When most people remember Neil Jordan’s The Crying Game, which was released 25 years ago, they remember its daring plot twists, Forest Whitaker’s questionable British accent and the ambitious way in which it weaves sexuality, race and sectarianism into its love story about an IRA terrorist and a hairdresser from the East End. Watching it now, though, there’s something else that strikes you. It’s a fascinating time capsule of London – east and west – in the early 1990s, with its favouring of real locations over studio sets.
The majority of the film was shot in the capital, with just the opening scenes – the fair in Bettystown and the imprisonment of Whitaker’s British soldier in a country house – shot in Ireland. As with Mike Leigh’s Naked (1993), another great time capsule of London in the early 90s, you can see how different the city looked two decades ago, before every street was lined with Starbucks, Prets and gluten-free restaurants. In the quarter of a century since then, the city has transformed drastically due, primarily, to gentrification. Still, a few faint traces of that London captured on celluloid remain.
When Fergus (Stephen Rea) looks up Dil (Jaye Davidson) in London, he follows her and a shady guy back to her apartment in Hoxton Square and watches them argue in her doorway while hiding in the shadows. The first thing you notice is how quiet the streets are, how empty the square is. Twenty-five years later it couldn’t be more different. There’s no longer the shabby brickwork and rusty railings outside Dil’s flat. Now, at night, the square teems with life: people eating, drinking and dancing in the bars. Beneath Dil’s flat now, in the basement of 9 Hoxton Square, is a cocktail bar, and next to it a restaurant called 8 Hoxton Square. On the corner is Hoxton Bar & Grill, a slick venue where a scene from The Counselor (2013) was filmed. Later in Jordan’s film Dil is seen drinking in the square next to a petal-shaped flower bed that’s no longer there. Today, in the summer, the square is rammed with hipsters clutching Red Stripes, their fixed-gear bikes locked to the railings.
The Metro bar
The fictional Metro bar – located at 28-30 Coronet Street, a spit from Hoxton Square – is where Fergus ogles Dil in her glitzy gold dress as she sings ‘The Crying Game’. The bar’s bright art-nouveau sign above the door was made up for the film, but when Dil steps inside we’re actually no longer on Coronet Street; we’re at London Apprentice Bar in Old Street, a few minutes down the road.
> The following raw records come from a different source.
/-- Release by boot (R633): every core that is OFF starts. -/
def State.releaseCores (s : State) : State :=
  forEach (List.range 16) s fun c s => if s.coreState c = kOff then s.startInit c 0 else s

/-- Items running on, or pinned to, core `c`. -/
def State.itemsOn (s : State) (c : Nat) : List Nat :=
  (s.itemsIn iRunning ++ s.itemsIn iSuspended ++ s.itemsIn iWaiting).filter fun i =>
    s.fld (Reg.WI_STATUS i) F.WI_STATUS_LAST == c

/-- The pending command of a drain or reload is completed. -/
def State.endDrain (s : State) (c status reason : Nat) : State :=
  match (s.core c).drainCmd with
  | some d => (s.modCore c fun z => { z with drainCmd := none, drainWhy := 0 }).complete d status reason
  | none => s.modCore c fun z => { z with drainWhy := 0 }

/-- A reload is withheld (R667): the old code is put back; the core restarts with a1 = 2, or stays FAULTED. -/
def State.withholdReload (s : State) (c reason crc : Nat) : State :=
  match (s.core c).reload with
  | none => s
  | some r =>
    let old := s.sramRead (r.cmd.u 40 8) 0x20000
    let s := s.modCore c fun z => { z with iram := memWrite z.iram 0 old, reload := none }
    let s := s.post 0x0C11 (srcWc c) (det [(16, 1, c), (17, 1, reason), (20, 4, crc)])
    let s := if r.was = kFaulted then s.setCoreState c kFaulted else s.startInit c 2
    s.complete r.cmd stAborted reason

/-- A core fault (R664, R665): its items become FAULTED; a reload in progress is withheld (R667).
DEDUCED: notes/assumptions/14.md. -/
def State.coreFault (s : State) (c cause : Nat) : State :=
  let st := s.coreState c
  if st ≠ kInit ∧ st ≠ kOnline ∧ st ≠ kDraining ∧ st ≠ kReloading then s
  else
    let run := if s.coreBusy c then s.coreItem c else 0
    let s := (s.put (Reg.WC_FAULT c) F.WC_FAULT_ITEM run).put (Reg.WC_FAULT c) F.WC_FAULT_CAUSE cause
    let s := s.post 0x0C10 (srcWc c) (det [(16, 1, c), (17, 1, cause), (18, 2, run)])
    let s := forEach (s.itemsOn c) s fun i s =>
      let s := if s.itemState i = iWaiting then
          let w := (s.item i).waitOn
          s.put (Reg.WO_STATUS w) F.WO_STATUS_WAITERS (s.fld (Reg.WO_STATUS w) F.WO_STATUS_WAITERS - 1)
        else s
      s.setItemState i iFaulted
    let s := if s.coreBusy c then s.leaveCore c else s
    let s := s.setFrames c []
    let s := s.endDrain c stAborted 3
    let s := s.setCoreState c kFaulted
    if (s.core c).reload.isSome then s.withholdReload c 1 0 else s

/-- WC_CORE_FAULT: an uncorrectable local-memory error, cause 1 instruction RAM, 2 data RAM. -/
def execWcCoreFault (core cause : Nat) (s : State) : Out := .next (s.coreFault core cause)

/-- SCH_FAULT_STORE: cause 3. -/
def execSchFaultStore (core : Nat) (s : State) : Out := .next (s.coreFault core 3)

/-- INIT_TIMEOUT: INIT has lasted 100 ms. -/
def execInitTimeout (core : Nat) (s : State) : Out :=
  .next <|
    if s.coreState core ≠ kInit then s
    else if (s.core core).reload.isSome then s.withholdReload core 1 0
    else s.coreFault core 4

/-- SCH_ONLINE: INIT ends; a reload in progress completes OK (R665). -/
def State.schOnline (s : State) (c : Nat) : State :=
  if s.coreState c ≠ kInit then s
  else
    let s := s.setCoreState c kOnline
    match (s.core c).reload with
    | some r => (s.modCore c fun z => { z with reload := none }).complete r.cmd stOK 0
    | none => s

/-- SCH_ONLINE_STORE. -/
def execSchOnlineStore (core : Nat) (s : State) : Out := .next (s.schOnline core)

/-! ### Draining, reload, lend -/

/-- Nothing is left on a draining core (R665). -/
def State.drained (s : State) (c : Nat) : Bool :=
  !s.coreBusy c && (s.itemsOn c).isEmpty && (List.range 4).all fun k => (s.slot c k).state != 1

/-- The steps 1–4 of R666: save, copy, check, start with a1 = 1; a CRC mismatch withholds the reload (R667). -/
def State.reloadSteps (s : State) (c : Nat) (d : Cmd) (was : Nat) : State :=
  let n := d.u 32 4
  let s := s.setCoreState c kReloading
  let s := s.sramWrite (d.u 40 8) (memRead (s.core c).iram 0 0x20000)
  let img := s.sramRead (d.u 24 8) n
  let s := s.modCore c fun z => { z with iram := memWrite z.iram 0 img, reload := some ⟨d, was⟩ }
  let crc := crc32c (memRead (s.core c).iram 0 n)
  if crc ≠ d.u 36 4 then s.withholdReload c 1 crc else s.startInit c 1

/-- DRAIN_COMPLETE: what the drain was for happens (R665). -/
def State.drainComplete (s : State) (c : Nat) : State :=
  if s.coreState c ≠ kDraining ∨ !s.drained c then s
  else
    match (s.core c).drainWhy with
    | 1 => (s.setCoreState c kOffline).endDrain c stOK 0
    | 2 =>
      match (s.core c).drainCmd with
      | some d => (s.modCore c fun z => { z with drainCmd := none, drainWhy := 0 }).reloadSteps c d kOnline
      | none => s
    | _ =>
      if !(s.region c).running || s.mode == mDegraded then (s.setCoreState c kOnline).endDrain c stOK 0
      else if 15 ≤ s.fld Reg.MST_STATUS F.MST_STATUS_LENT then s
      else
        let s := (s.setCoreState c kLent).endDrain c stOK 0
        let s := s.lendRegion c
        if s.coreWanted c then s.mstDemand c else s

/-- DRAIN_COMPLETE. -/
def execDrainComplete (core : Nat) (s : State) : Out := .next (s.drainComplete core)

/-- DRAIN_TIMEOUT: the drain's time-out passes; the core is ONLINE again and the command completes TIMEOUT. -/
def execDrainTimeout (core : Nat) (s : State) : Out :=
  .next <|
    if s.coreState core = kDraining ∧ (s.core core).drainWhy ≠ 3 then
      (s.setCoreState core kOnline).endDrain core stTimeout 0
    else s

/-- A core begins to drain for a reason (1 WC_DRAIN, 2 WC_RELOAD, 3 lend). -/
def State.startDrain (s : State) (c why : Nat) (d : Option Cmd) : State :=
  (s.modCore c fun z => { z with drainWhy := why, drainCmd := d }).setCoreState c kDraining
That’s where the interiors were filmed, where you see Jim Broadbent’s bartender pour Fergus a pint. Visiting The Metro today, you’ll face a nondescript office building housing a photographic studio. Unless you’re a film buff armed with a camera, it’s not that exciting.
Fergus’s London home
Spitalfields, another east London location, is where Fergus stays – conveniently a couple of streets from Dil’s hairdressing salon. Back then, Crispin Street was a shabby part of London where accommodation was relatively cheap. That was before gentrification swept through and the famous Spitalfields Market (far right) was encased in an enormous glass structure. Fergus stays in the Crispin Street Women’s Refuge, built in 1868 and closed in the 1970s. It’s now known as Lilian Knowles House and is home to roughly 365 LSE graduate students. The surrounding area is a huge construction site, with a handful of Victorian-era buildings sandwiched between shiny offices. What was once a smoggy slum district is now a place for tourists on Jack the Ripper walking tours to grab a Frappuccino from the market.
South Kensington station
It’s not all east London though. When Jude (Miranda Richardson) arrives in town and forces Fergus to help with the IRA-backed assassination of an English judge, the action moves to west London, specifically South Kensington, home of all the foreign embassies and establishment figures. In one scene, Jude is lurking outside the underground station, not at all conspicuous with her bob and leather gloves. While the postbox and the tile work remain the same, it’s had a clear sprucing up with a new pedestrianised area, softened further by a flower market where you can fork out a tenner for a single rose. It’s unlikely Jordan would use this location today and harder still to believe that west London ever had its edgy moments.
The west London street where the assassination was to take place
Compared to the east London locations, this west London spot hasn’t changed at all. On a residential street in Belgravia, the place where the assassination was to take place, Fergus is forced into the back of a car with Jude and told what’s expected of him. Today you can see the similarity: the railings, the stop sign, the postbox, even the painted “look left” on the road. The main difference? The cars. Another 25 years further down the line and I doubt much will change here. Except the cars.
The west London bar where Fergus and Jude meet
If you turn 180 degrees from the last street, you will face the Lowndes Arms pub. Or at least the spot where it used to stand. In the film, it’s where Fergus is given the details regarding the assassination. Today, alas, it is no more, which is no huge surprise when you realise that it was the only non-residential site in the area and must have ruffled the feathers of noise-averse neighbours. The pub closed down in 1998, with Alec Guinness apparently leading the campaign to save it. What is it today? Surprise, surprise: luxury apartments!